Mishra also took part in the uprising against the autocratic Panchayat rule for which he was arrested on 3 Chaitra, 2047 BS.
Mishra died on 6 Falgun, 2047 in Bir Hospital at the age of 83.

==Writing career==

Mishra started writing poems in his early teens. In 1986 BS, he wrote a collection of poems titled Ahimsa Prarthana (Non-violence Prayers). Bhim Shamsher ordered the book to be confiscated and burnt, stating that the book was against the Ranas.
The incident further encouraged Mishra to write more. In 1988 BS, he published a poem named Bidhyarthi Sikchya (Student Education) in Gorkhapatra. That was his first published work. Initially, his poems were based on romanticism, but later he started writing progressive poems to fight against the injustice and indiscretion of Rana regime.

==Works==
The published works of Mishra are:
- Chari (Bird), poem collection (1994 BS)
- Badhi (Flood), poem collection (2029 BS)
- Amar Katha (Immortal Stories, story collections (2015 BS)
- Mukti Narayan, Short epic
- Mukta Sudama (Free Sudama), Short epic
- Yudhha Prasad Mishraka Kavitaharu, etc.

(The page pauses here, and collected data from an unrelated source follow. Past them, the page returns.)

@[simp] theorem abortHandover_keeps (k : Stand) (s : State) :
    (abortHandover k s).hlk.tx = s.hlk.tx ∧ (abortHandover k s).hlk.slot = s.hlk.slot ∧
    (abortHandover k s).hlk.held = s.hlk.held ∧ (abortHandover k s).hlk.mask = s.hlk.mask ∧
    (abortHandover k s).hlk.rx = s.hlk.rx ∧ (abortHandover k s).hlk.straps = s.hlk.straps ∧
    (abortHandover k s).hlk.streams = s.hlk.streams ∧ (abortHandover k s).hlk.aux = s.hlk.aux ∧
    (abortHandover k s).mch = s.mch ∧ (abortHandover k s).plu = s.plu ∧ (abortHandover k s).stk = s.stk ∧
    (abortHandover k s).tmx = s.tmx ∧ (abortHandover k s).sch = s.sch ∧ (abortHandover k s).ms = s.ms ∧
    (abortHandover k s).resets = s.resets ∧ (abortHandover k s).freeIx = s.freeIx ∧
    (abortHandover k s).pending = s.pending := by
  unfold abortHandover
  split <;> simp

@[simp] theorem openCreationAt_keeps (k : Stand) (s : State) :
    (openCreationAt k s).hlk.tx = s.hlk.tx ∧ (openCreationAt k s).hlk.slot = s.hlk.slot ∧
    (openCreationAt k s).hlk.held = s.hlk.held ∧ (openCreationAt k s).hlk.mask = s.hlk.mask ∧
    (openCreationAt k s).hlk.rx = s.hlk.rx ∧ (openCreationAt k s).hlk.straps = s.hlk.straps ∧
    (openCreationAt k s).hlk.streams = s.hlk.streams ∧ (openCreationAt k s).hlk.aux = s.hlk.aux ∧
    (openCreationAt k s).mch = s.mch ∧ (openCreationAt k s).plu = s.plu ∧ (openCreationAt k s).stk = s.stk ∧
    (openCreationAt k s).tmx = s.tmx ∧ (openCreationAt k s).sch = s.sch ∧ (openCreationAt k s).ms = s.ms ∧
    (openCreationAt k s).resets = s.resets ∧ (openCreationAt k s).freeIx = s.freeIx ∧
    (openCreationAt k s).pending = s.pending := by
  unfold openCreationAt
  split <;> simp

@[simp] theorem windowTest_keeps (k : Stand) (s : State) :
    (windowTest k s).hlk.tx = s.hlk.tx ∧ (windowTest k s).hlk.slot = s.hlk.slot ∧
    (windowTest k s).hlk.held = s.hlk.held ∧ (windowTest k s).hlk.mask = s.hlk.mask ∧
    (windowTest k s).hlk.rx = s.hlk.rx ∧ (windowTest k s).hlk.straps = s.hlk.straps ∧
    (windowTest k s).hlk.streams = s.hlk.streams ∧ (windowTest k s).hlk.aux = s.hlk.aux ∧
    (windowTest k s).flc = s.flc ∧ (windowTest k s).mch = s.mch ∧ (windowTest k s).plu = s.plu ∧
    (windowTest k s).stk = s.stk ∧ (windowTest k s).gce = s.gce ∧ (windowTest k s).tmx = s.tmx ∧
    (windowTest k s).sch = s.sch ∧ (windowTest k s).ms = s.ms ∧ (windowTest k s).resets = s.resets ∧
    (windowTest k s).freeIx = s.freeIx ∧ (windowTest k s).pending = s.pending := by
  unfold windowTest
  split <;> simp

/-- What the window test can do (R120). -/
theorem windowTest_cases (k : Stand) (s : State) :
    ((s.seq k).state = .setup ∧ windowTestPasses k s = true ∧ windowTest k s = placeStand k .ready s) ∨
    (¬((s.seq k).state = .setup ∧ windowTestPasses k s = true) ∧ windowTest k s = s) := by
  unfold windowTest
  split
  · rename_i h
    exact Or.inl ⟨h.1, h.2, rfl⟩
  · rename_i h
    exact Or.inr ⟨h, rfl⟩

/-! ## The trip table -/

@[simp] theorem eachStand_evalDemand_keeps (s : State) :
    (eachStand evalDemand s).hlk = s.hlk ∧ (eachStand evalDemand s).flc = s.flc ∧
    (eachStand evalDemand s).mch = s.mch ∧ (eachStand evalDemand s).plu = s.plu ∧
    (eachStand evalDemand s).stk = s.stk ∧ (eachStand evalDemand s).gce = s.gce ∧
    (eachStand evalDemand s).tmx = s.tmx ∧ (eachStand evalDemand s).sch = s.sch ∧
    (eachStand evalDemand s).ms = s.ms ∧ (eachStand evalDemand s).resets = s.resets ∧
    (eachStand evalDemand s).freeIx = s.freeIx ∧ (eachStand evalDemand s).pending = s.pending := 
  ⟨eachStand_keeps (fun s => s.hlk) _ (by simp) s,
    eachStand_keeps (fun s => s.flc) _ (by simp) s,
    eachStand_keeps (fun s => s.mch) _ (by simp) s,
    eachStand_keeps (fun s => s.plu) _ (by simp) s,
    eachStand_keeps (fun s => s.stk) _ (by simp) s,
    eachStand_keeps (fun s => s.gce) _ (by simp) s,
    eachStand_keeps (fun s => s.tmx) _ (by simp) s,
    eachStand_keeps (fun s => s.sch) _ (by simp) s,
    eachStand_keeps (fun s => s.ms) _ (by simp) s,
    eachStand_keeps (fun s => s.resets) _ (by simp) s,
    eachStand_keeps (fun s => s.freeIx) _ (by simp) s,
    eachStand_keeps (fun s => s.pending) _ (by simp) s⟩

@[simp] theorem eachStand_evalFrozen_keeps (s : State) :
    (eachStand evalFrozen s).hlk.tx = s.hlk.tx ∧ (eachStand evalFrozen s).hlk.slot = s.hlk.slot ∧
    (eachStand evalFrozen s).hlk.held = s.hlk.held ∧ (eachStand evalFrozen s).hlk.mask = s.hlk.mask ∧
    (eachStand evalFrozen s).hlk.rx = s.hlk.rx ∧ (eachStand evalFrozen s).hlk.straps = s.hlk.straps ∧
    (eachStand evalFrozen s).hlk.streams = s.hlk.streams ∧ (eachStand evalFrozen s).hlk.aux = s.hlk.aux ∧
    (eachStand evalFrozen s).flc = s.flc ∧ (eachStand evalFrozen s).mch = s.mch ∧
    (eachStand evalFrozen s).plu = s.plu ∧ (eachStand evalFrozen s).stk = s.stk ∧
    (eachStand evalFrozen s).gce = s.gce ∧ (eachStand evalFrozen s).tmx = s.tmx ∧
    (eachStand evalFrozen s).sch = s.sch ∧ (eachStand evalFrozen s).ms = s.ms ∧
    (eachStand evalFrozen s).resets = s.resets ∧ (eachStand evalFrozen s).freeIx = s.freeIx ∧
    (eachStand evalFrozen s).pending = s.pending := 
  ⟨eachStand_keeps (fun s => s.hlk.tx) _ (by simp) s,
    eachStand_keeps (fun s => s.hlk.slot) _ (by simp) s,
    eachStand_keeps (fun s => s.hlk.held) _ (by simp) s,
    eachStand_keeps (fun s => s.hlk.mask) _ (by simp) s,
    eachStand_keeps (fun s => s.hlk.rx) _ (by simp) s,
    eachStand_keeps (fun s => s.hlk.straps) _ (by simp) s,
    eachStand_keeps (fun s => s.hlk.streams) _ (by simp) s,
    eachStand_keeps (fun s => s.hlk.aux) _ (by simp) s,
    eachStand_keeps (fun s => s.flc) _ (by simp) s,
    eachStand_keeps (fun s => s.mch) _ (by simp) s,
    eachStand_keeps (fun s => s.plu) _ (by simp) s,
    eachStand_keeps (fun s => s.stk) _ (by simp) s,
    eachStand_keeps (fun s => s.gce) _ (by simp) s,
    eachStand_keeps (fun s => s.tmx) _ (by simp) s,
    eachStand_keeps (fun s => s.sch) _ (by simp) s,
    eachStand_keeps (fun s => s.ms) _ (by simp) s,
    eachStand_keeps (fun s => s.resets) _ (by simp) s,
    eachStand_keeps (fun s => s.freeIx) _ (by simp) s,
    eachStand_keeps (fun s => s.pending) _ (by simp) s⟩

@[simp] theorem eachStand_standNotice_keeps (s : State) :
    (eachStand standNotice s).hlk.tx = s.hlk.tx ∧ (eachStand standNotice s).hlk.slot = s.hlk.slot ∧
    (eachStand standNotice s).hlk.held = s.hlk.held ∧ (eachStand standNotice s).hlk.mask = s.hlk.mask ∧
    (eachStand standNotice s).hlk.rx = s.hlk.rx ∧ (eachStand standNotice s).hlk.straps = s.hlk.straps ∧
    (eachStand standNotice s).hlk.streams = s.hlk.streams ∧ (eachStand standNotice s).hlk.aux = s.hlk.aux ∧
    (eachStand standNotice s).flc = s.flc ∧ (eachStand standNotice s).mch = s.mch ∧
    (eachStand standNotice s).plu = s.plu ∧ (eachStand standNotice s).stk = s.stk ∧
    (eachStand standNotice s).gce = s.gce ∧ (eachStand standNotice s).ssq = s.ssq ∧
    (eachStand standNotice s).tmx = s.tmx ∧ (eachStand standNotice s).sch = s.sch ∧
    (eachStand standNotice s).ms = s.ms ∧ (eachStand standNotice s).resets = s.resets ∧
    (eachStand standNotice s).freeIx = s.freeIx ∧ (eachStand standNotice s).pending = s.pending := 
  ⟨eachStand_keeps (fun s => s.hlk.tx) _ (by simp) s,
    eachStand_keeps (fun s => s.hlk.slot) _ (by simp) s,
    eachStand_keeps (fun s => s.hlk.held) _ (by simp) s,
    eachStand_keeps (fun s => s.hlk.mask) _ (by simp) s,
    eachStand_keeps (fun s => s.hlk.rx) _ (by simp) s,
    eachStand_keeps (fun s => s.hlk.straps) _ (by simp) s,
    eachStand_keeps (fun s => s.hlk.streams) _ (by simp) s,
    eachStand_keeps (fun s => s.hlk.aux) _ (by simp) s,
    eachStand_keeps (fun s => s.flc) _ (by simp) s,
    eachStand_keeps (fun s => s.mch) _ (by simp) s,
    eachStand_keeps (fun s => s.plu) _ (by simp) s,
    eachStand_keeps (fun s => s.stk) _ (by simp) s,
    eachStand_keeps (fun s => s.gce) _ (by simp) s,
    eachStand_keeps (fun s => s.ssq) _ (by simp) s,
    eachStand_keeps (fun s => s.tmx) _ (by simp) s,
    eachStand_keeps (fun s => s.sch) _ (by simp) s,
    eachStand_keeps (fun s => s.ms) _ (by simp) s,
    eachStand_keeps (fun s => s.resets) _ (by simp) s,
    eachStand_keeps (fun s => s.freeIx) _ (by simp) s,
    eachStand_keeps (fun s => s.pending) _ (by simp) s⟩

He also wrote children's poem. Some of which are:
- Badar School Jawaun (Lets go school monkey)
- Hamro Bhainsi Bubu Dinche (Our buffalo gives milk)
- Sakchu Fadkina (I can jump)
- Launa Maile Ke Garne (What should I do now?)

==Recognition==
- Mishra was awarded for the best poet in 1994 BS
- Nepal Bhasa Prakashini Samiti had awarded his book ‘Chari’ in 1994 BS
- Felicitated by Pragatisheel Lekhak Sangh (Progressive Writers Association) in 2041 BS
- A postage stamp was issued in his name in 1995 by Nepal Government

==Impact==
- Yuddha Prasad Mishra Smriti Pratisthan, an organization dedicated to literary works, was formed in his name after his death. The organization has awarded 16 writers and institutions for their literary contributions.